We all know now that the Chancellor can appear to be acting in one way, while in reality doing something altogether different. Now he is performing contradictory acts simultaneously. Like the later Beatles albums or the more serious Woody Allen films, we recognise the tricksy echoes from his "early years", but he has moved on to more subtle and complex terrain. What Mr Brown has done in hinting at the need for higher taxes is both more mundane and more dramatic than the headlines have suggested.
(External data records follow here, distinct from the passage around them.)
-- ==== Sys2Proof/Tests/Slice0.lean ====
section
/-! SUPPORT. Tests: the checks of WellFormed, the decoding of words written out from 30_encoding.md, one engine step of
each command on a vector of 95_test_vectors.md or of the command's own rule, and for each statement with hypotheses a
witness that meets them. -/

namespace Sys2Proof.Tests

set_option Elab.async false

open Sys2Proof.Machine

/-! ### Helpers -/

/-- Register word `k` of a register file whose bytes are `bs` (10_state.md R115). -/
def fileWord (bs : List Byte) (k : Nat) : Word := BitVec.ofNat 32 (leNat ((bs.drop (4 * k)).take 4))

/-- The bytes a, a+1, ... -/
def upFrom (a n : Nat) : List Byte := (List.range n).map fun j => BitVec.ofNat 8 (a + j)

/-- An idle machine whose registers and input bytes the host has written; CFG declares the lengths given. -/
def idleWith (key nonce : List Byte) (src dst len ctr : Word) (data : List Byte) : State :=
  { State.reset with
    cfg := BitVec.ofNat 32 (key.length + 256 * nonce.length), src := src, dst := dst, len := len, ctr := ctr
    key := #v[fileWord key 0, fileWord key 1, fileWord key 2, fileWord key 3, fileWord key 4, fileWord key 5,
              fileWord key 6, fileWord key 7]
    nonce := #v[fileWord nonce 0, fileWord nonce 1, fileWord nonce 2, fileWord nonce 3]
    mem := writeBytes [] src data, grain := 99 }

/-- The same machine right after it accepted the command. -/
def running (i : Instr) (s : State) : State :=
  { s with
    cmd := encode i, status := { busy := true, done := false, err := false, ovr := false, errcode := 0 }
    eng := freshEngine i }

/-- A step that answers a next state with DONE, no error, BUSY clear, and these bytes at DST. -/
def completes (o : Outcome) (dst : Word) (bs : List Byte) : Bool :=
  match o with
  | .next t => t.status == doneFlags Status.clear && readBytes t.mem dst 0 bs.length == bs
  | .fault _ | .refused _ => false

/-- The next state of a step, for a step that has one. -/
def after (o : Outcome) : State :=
  match o with
  | .next t => t
  | .fault _ | .refused _ => State.reset

/-! ### WellFormed: an ill-formed term for each check -/

theorem test_wf_legal : ({ rsv := 0, var := 9, op := 2 } : CmdFields).wf = true := by decide
theorem test_wf_refuses_reserved_field : ({ rsv := 1, var := 0, op := 3 } : CmdFields).wf = false := by decide
theorem test_wf_refuses_reserved_top_bit : ({ rsv := 0x80000, var := 0, op := 5 } : CmdFields).wf = false := by
  decide
theorem test_wf_refuses_operation_zero : ({ rsv := 0, var := 0, op := 0 } : CmdFields).wf = false := by decide
theorem test_wf_refuses_operation_ten : ({ rsv := 0, var := 0, op := 10 } : CmdFields).wf = false := by decide
theorem test_wf_refuses_cipher_variant : ({ rsv := 0, var := 10, op := 1 } : CmdFields).wf = false := by decide
theorem test_wf_refuses_plain_variant : ({ rsv := 0, var := 1, op := 7 } : CmdFields).wf = false := by decide
theorem test_wf_refuses_codec_variant : ({ rsv := 0, var := 2, op := 9 } : CmdFields).wf = false := by decide

/-! ### Decoding: words written out bit by bit, RSV (20 bits), VAR (4), OP (8), from 30_encoding.md R301, R303,
R306, R308, R309 -/

theorem test_decode_bc_ctr :
    decodeWord (0b00000000000000000000#20 ++ 0b0000#4 ++ 0b00000001#8) = .ok .bcCtrSpeck64_96
      ∧ decodeWord (0b00000000000000000000#20 ++ 0b0001#4 ++ 0b00000001#8) = .ok .bcCtrSpeck64_128
      ∧ decodeWord (0b00000000000000000000#20 ++ 0b0010#4 ++ 0b00000001#8) = .ok .bcCtrSpeck128_128
      ∧ decodeWord (0b00000000000000000000#20 ++ 0b0011#4 ++ 0b00000001#8) = .ok .bcCtrSpeck128_192
      ∧ decodeWord (0b00000000000000000000#20 ++ 0b0100#4 ++ 0b00000001#8) = .ok .bcCtrSpeck128_256
      ∧ decodeWord (0b00000000000000000000#20 ++ 0b0101#4 ++ 0b00000001#8) = .ok .bcCtrSimon64_96
      ∧ decodeWord (0b00000000000000000000#20 ++ 0b0110#4 ++ 0b00000001#8) = .ok .bcCtrSimon64_128
      ∧ decodeWord (0b00000000000000000000#20 ++ 0b0111#4 ++ 0b00000001#8) = .ok .bcCtrSimon128_128
      ∧ decodeWord (0b00000000000000000000#20 ++ 0b1000#4 ++ 0b00000001#8) = .ok .bcCtrSimon128_192
      ∧ decodeWord (0b00000000000000000000#20 ++ 0b1001#4 ++ 0b00000001#8) = .ok .bcCtrSimon128_256 := by decide

theorem test_decode_bc_enc :
    decodeWord (0b00000000000000000000#20 ++ 0b0000#4 ++ 0b00000010#8) = .ok .bcEncSpeck64_96
      ∧ decodeWord (0b00000000000000000000#20 ++ 0b0001#4 ++ 0b00000010#8) = .ok .bcEncSpeck64_128
      ∧ decodeWord (0b00000000000000000000#20 ++ 0b0010#4 ++ 0b00000010#8) = .ok .bcEncSpeck128_128
      ∧ decodeWord (0b00000000000000000000#20 ++ 0b0011#4 ++ 0b00000010#8) = .ok .bcEncSpeck128_192
      ∧ decodeWord (0b00000000000000000000#20 ++ 0b0100#4 ++ 0b00000010#8) = .ok .bcEncSpeck128_256
      ∧ decodeWord (0b00000000000000000000#20 ++ 0b0101#4 ++ 0b00000010#8) = .ok .bcEncSimon64_96
      ∧ decodeWord (0b00000000000000000000#20 ++ 0b0110#4 ++ 0b00000010#8) = .ok .bcEncSimon64_128
      ∧ decodeWord (0b00000000000000000000#20 ++ 0b0111#4 ++ 0b00000010#8) = .ok .bcEncSimon128_128
      ∧ decodeWord (0b00000000000000000000#20 ++ 0b1000#4 ++ 0b00000010#8) = .ok .bcEncSimon128_192
      ∧ decodeWord (0b00000000000000000000#20 ++ 0b1001#4 ++ 0b00000010#8) = .ok .bcEncSimon128_256 := by decide

theorem test_decode_rabbit :
    decodeWord (0b00000000000000000000#20 ++ 0b0000#4 ++ 0b00000011#8) = .ok .rabbit := by decide

theorem test_decode_trivium :
    decodeWord (0b00000000000000000000#20 ++ 0b0000#4 ++ 0b00000100#8) = .ok .trivium := by decide

theorem test_decode_chacha20 :
    decodeWord (0b00000000000000000000#20 ++ 0b0000#4 ++ 0b00000101#8) = .ok .chacha20 := by decide

theorem test_decode_sha512 :
    decodeWord (0b00000000000000000000#20 ++ 0b0000#4 ++ 0b00000110#8) = .ok .sha512 := by decide

theorem test_decode_rng :
    decodeWord (0b00000000000000000000#20 ++ 0b0000#4 ++ 0b00000111#8) = .ok .rng := by decide

theorem test_decode_b2w :
    decodeWord (0b00000000000000000000#20 ++ 0b0000#4 ++ 0b00001000#8) = .ok .b2wLe32
      ∧ decodeWord (0b00000000000000000000#20 ++ 0b0001#4 ++ 0b00001000#8) = .ok .b2wLe64
      ∧ decodeWord (0b00000000000000000000#20 ++ 0b0011#4 ++ 0b00001000#8) = .ok .b2wBe64 := by decide

theorem test_decode_w2b :
    decodeWord (0b00000000000000000000#20 ++ 0b0000#4 ++ 0b00001001#8) = .ok .w2bLe32
      ∧ decodeWord (0b00000000000000000000#20 ++ 0b0001#4 ++ 0b00001001#8) = .ok .w2bLe64
      ∧ decodeWord (0b00000000000000000000#20 ++ 0b0011#4 ++ 0b00001001#8) = .ok .w2bBe64 := by decide

/-- 95_test_vectors.md A1 to A11. -/
theorem test_decode_rejects :
    decodeWord 0x00000000 = .error .illegalCmd ∧ decodeWord 0x0000000A = .error .illegalCmd
      ∧ decodeWord 0x000000FF = .error .illegalCmd ∧ decodeWord 0x00001003 = .error .illegalCmd
      ∧ decodeWord 0x80000005 = .error .illegalCmd ∧ decodeWord 0x00000A01 = .error .illegalVariant
      ∧ decodeWord 0x00000F02 = .error .illegalVariant ∧ decodeWord 0x00000208 = .error .illegalVariant
      ∧ decodeWord 0x00000409 = .error .illegalVariant ∧ decodeWord 0x00000103 = .error .illegalVariant
      ∧ decodeWord 0x00000107 = .error .illegalVariant := by decide

theorem test_decode_truncated : decode [0x06, 0x00, 0x00] = .error .truncated := by decide

theorem test_fetch_word_runs_command :
    step (State.reset.withFetchWord 32 0x00000006) = exec .sha512 State.reset := rfl

/-! ### One engine step of each command, on published or derived vectors -/

/-- The example of 41_ctr_driver.md R442. -/
theorem test_ctr_speck64_96 : completes (exec .bcCtrSpeck64_96 (running .bcCtrSpeck64_96
    (idleWith (upFrom 0 12) (upFrom 0xf0 8) 0x1000 0x2000 11 0 (upFrom 0x40 11)))) 0x2000
    [0x5f, 0xe0, 0xd4, 0xc1, 0x81, 0xa5, 0xb3, 0xc6, 0xbf, 0xfa, 0x01] = true := by
  decide +kernel

/-- The example of 41_ctr_driver.md R443. -/
theorem test_ctr_speck64_128 : completes (exec .bcCtrSpeck64_128 (running .bcCtrSpeck64_128
    (idleWith (upFrom 0 16) (upFrom 0xf0 8) 0x1000 0x2000 11 0 (upFrom 0x40 11)))) 0x2000
    [0xf0, 0x32, 0x7a, 0x53, 0xda, 0xa5, 0x01, 0x3a, 0xc6, 0x70, 0xe1] = true := by
  decide +kernel

/-- The example of 41_ctr_driver.md R444. -/
theorem test_ctr_speck128_128 : completes (exec .bcCtrSpeck128_128 (running .bcCtrSpeck128_128
    (idleWith (upFrom 0 16) (upFrom 0xf0 16) 0x1000 0x2000 19 0 (upFrom 0x40 19)))) 0x2000
    [0xf5, 0x0b, 0x9e, 0x73, 0xde, 0x93, 0xed, 0x31, 0xac, 0x39, 0xa4, 0x0a, 0xea, 0x01, 0x0e, 0xfa,
     0xcd, 0xc7, 0x90] = true := by
  decide +kernel

/-- The example of 41_ctr_driver.md R445. -/
theorem test_ctr_speck128_192 : completes (exec .bcCtrSpeck128_192 (running .bcCtrSpeck128_192
    (idleWith (upFrom 0 24) (upFrom 0xf0 16) 0x1000 0x2000 19 0 (upFrom 0x40 19)))) 0x2000
    [0xf4, 0x8b, 0x96, 0x33, 0x8f, 0x51, 0x8b, 0xf2, 0xce, 0x6f, 0x59, 0x59, 0xe7, 0x7d, 0x0f, 0xf5,
     0x5d, 0xb9, 0xc8] = true := by
  decide +kernel

/-- The example of 41_ctr_driver.md R446. -/
theorem test_ctr_speck128_256 : completes (exec .bcCtrSpeck128_256 (running .bcCtrSpeck128_256
    (idleWith (upFrom 0 32) (upFrom 0xf0 16) 0x1000 0x2000 19 0 (upFrom 0x40 19)))) 0x2000
    [0x03, 0x1b, 0x28, 0x12, 0x45, 0x9a, 0x6c, 0xb4, 0x24, 0xaa, 0x2f, 0x70, 0xdb, 0xaa, 0xde, 0xdb,
     0x3f, 0x56, 0x34] = true := by
  decide +kernel

/-- The example of 41_ctr_driver.md R447. -/
theorem test_ctr_simon64_96 : completes (exec .bcCtrSimon64_96 (running .bcCtrSimon64_96
    (idleWith (upFrom 0 12) (upFrom 0xf0 8) 0x1000 0x2000 11 0 (upFrom 0x40 11)))) 0x2000
    [0x3e, 0x92, 0x51, 0xb8, 0x2b, 0x26, 0x34, 0x10, 0x43, 0xa6, 0xaf] = true := by
  decide +kernel

/-- The example of 41_ctr_driver.md R448. -/
theorem test_ctr_simon64_128 : completes (exec .bcCtrSimon64_128 (running .bcCtrSimon64_128
    (idleWith (upFrom 0 16) (upFrom 0xf0 8) 0x1000 0x2000 11 0 (upFrom 0x40 11)))) 0x2000
    [0x78, 0x6a, 0x25, 0xc0, 0xbf, 0xc5, 0x2c, 0xb2, 0xe2, 0xf0, 0x0c] = true := by
  decide +kernel

/-- The example of 41_ctr_driver.md R449. -/
theorem test_ctr_simon128_128 : completes (exec .bcCtrSimon128_128 (running .bcCtrSimon128_128
    (idleWith (upFrom 0 16) (upFrom 0xf0 16) 0x1000 0x2000 19 0 (upFrom 0x40 19)))) 0x2000
    [0x1b, 0xd4, 0xa3, 0xdf, 0x77, 0x98, 0xf4, 0xc4, 0x68, 0x31, 0x44, 0xb3, 0xb1, 0x8b, 0xf4, 0x74,
     0xdd, 0x50, 0x0c] = true := by
  decide +kernel

/-- The example of 41_ctr_driver.md R450. -/
theorem test_ctr_simon128_192 : completes (exec .bcCtrSimon128_192 (running .bcCtrSimon128_192
    (idleWith (upFrom 0 24) (upFrom 0xf0 16) 0x1000 0x2000 19 0 (upFrom 0x40 19)))) 0x2000
    [0x2f, 0xd9, 0x5d, 0x7b, 0xab, 0xc0, 0x81, 0x3d, 0x94, 0x24, 0x76, 0x72, 0xc4, 0xd2, 0x63, 0xf7,
     0xaa, 0x05, 0x5f] = true := by
  decide +kernel

/-- The example of 41_ctr_driver.md R451. -/
theorem test_ctr_simon128_256 : completes (exec .bcCtrSimon128_256 (running .bcCtrSimon128_256
    (idleWith (upFrom 0 32) (upFrom 0xf0 16) 0x1000 0x2000 19 0 (upFrom 0x40 19)))) 0x2000
    [0x0c, 0x78, 0x02, 0xca, 0x22, 0xf0, 0x88, 0x20, 0xc4, 0x1a, 0x64, 0x84, 0x6e, 0xf7, 0x9e, 0x87,
     0xed, 0xa3, 0x39] = true := by
  decide +kernel

/-- 95_test_vectors.md B1. -/
theorem test_enc_speck64_96 : completes (exec .bcEncSpeck64_96 (running .bcEncSpeck64_96
    (idleWith [0x00, 0x01, 0x02, 0x03, 0x08, 0x09, 0x0a, 0x0b, 0x10, 0x11, 0x12, 0x13] [] 0x1000 0x2000 8 0 
      [0x65, 0x61, 0x6e, 0x73, 0x20, 0x46, 0x61, 0x74]))) 0x2000
    [0x6c, 0x94, 0x75, 0x41, 0xec, 0x52, 0x79, 0x9f] = true := by
  decide +kernel

/-- 95_test_vectors.md B2. -/
theorem test_enc_speck64_128 : completes (exec .bcEncSpeck64_128 (running .bcEncSpeck64_128
    (idleWith [0x00, 0x01, 0x02, 0x03, 0x08, 0x09, 0x0a, 0x0b, 0x10, 0x11, 0x12, 0x13, 0x18, 0x19, 0x1a, 0x1b] [] 0x1000 0x2000 8 0 
      [0x2d, 0x43, 0x75, 0x74, 0x74, 0x65, 0x72, 0x3b]))) 0x2000
    [0x8b, 0x02, 0x4e, 0x45, 0x48, 0xa5, 0x6f, 0x8c] = true := by
  decide +kernel

/-- 95_test_vectors.md B3. -/
theorem test_enc_speck128_128 : completes (exec .bcEncSpeck128_128 (running .bcEncSpeck128_128
    (idleWith (upFrom 0 16) [] 0x1000 0x2000 16 0 
      [0x20, 0x6d, 0x61, 0x64, 0x65, 0x20, 0x69, 0x74, 0x20, 0x65, 0x71, 0x75, 0x69, 0x76, 0x61, 0x6c]))) 0x2000
    [0x18, 0x0d, 0x57, 0x5c, 0xdf, 0xfe, 0x60, 0x78, 0x65, 0x32, 0x78, 0x79, 0x51, 0x98, 0x5d, 0xa6] = true := by
  decide +kernel

/-- 95_test_vectors.md B4. -/
theorem test_enc_speck128_192 : completes (exec .bcEncSpeck128_192 (running .bcEncSpeck128_192
    (idleWith (upFrom 0 24) [] 0x1000 0x2000 16 0 
      [0x65, 0x6e, 0x74, 0x20, 0x74, 0x6f, 0x20, 0x43, 0x68, 0x69, 0x65, 0x66, 0x20, 0x48, 0x61, 0x72]))) 0x2000
    [0x86, 0x18, 0x3c, 0xe0, 0x5d, 0x18, 0xbc, 0xf9, 0x66, 0x55, 0x13, 0x13, 0x3a, 0xcf, 0xe4, 0x1b] = true := by
  decide +kernel

/-- 95_test_vectors.md B5. -/
theorem test_enc_speck128_256 : completes (exec .bcEncSpeck128_256 (running .bcEncSpeck128_256
    (idleWith (upFrom 0 32) [] 0x1000 0x2000 16 0 
      [0x70, 0x6f, 0x6f, 0x6e, 0x65, 0x72, 0x2e, 0x20, 0x49, 0x6e, 0x20, 0x74, 0x68, 0x6f, 0x73, 0x65]))) 0x2000
    [0x43, 0x8f, 0x18, 0x9c, 0x8d, 0xb4, 0xee, 0x4e, 0x3e, 0xf5, 0xc0, 0x05, 0x04, 0x01, 0x09, 0x41] = true := by
  decide +kernel

/-- 95_test_vectors.md B6. -/
theorem test_enc_simon64_96 : completes (exec .bcEncSimon64_96 (running .bcEncSimon64_96
    (idleWith [0x00, 0x01, 0x02, 0x03, 0x08, 0x09, 0x0a, 0x0b, 0x10, 0x11, 0x12, 0x13] [] 0x1000 0x2000 8 0 
      [0x63, 0x6c, 0x69, 0x6e, 0x67, 0x20, 0x72, 0x6f]))) 0x2000
    [0xc8, 0x8f, 0x1a, 0x11, 0x7f, 0xe2, 0xa2, 0x5c] = true := by
  decide +kernel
Let us get the more mundane over with first. From the way Mr Brown's statement has been presented, it would seem that taxes have not been increased since 1979. Both the crusading supporters of Mr Brown and his right-wing opponents have fed this impression. "What bravery!" shriek some Labour MPs. "I'm emigrating", scream some reactionary fools calling in to various phone-ins on national radio. It was not long ago that poor old Norman Lamont announced substantial tax rises. Indeed Mr Lamont performed a double whammy. In one Budget he proposed tax increases, some of which he would implement only in a year's time. He therefore got slaughtered twice for the same announcement.

As for Mr Brown himself, he has been busy with his stealth taxes since 1997. There is nothing new about tax increases. They did not end in 1979. Nor will Mr Brown's new tax rises next March be as great as some of the predictions have been suggesting. They may not be great enough. I am told that the equivalent of a 2p rise in the basic rate of income tax is the type of preliminary sum being mentioned in ministerial circles.

To some extent Mr Brown has been forced to make such calculations. He has had his tax-crusading heroism thrust upon him. The economic downturn imposed an unexpectedly early choice between lower spending and higher taxes. Given the state of the public services a cut in spending was not a realistic option. In reality Mr Brown has had no choice but to put the case for higher taxes.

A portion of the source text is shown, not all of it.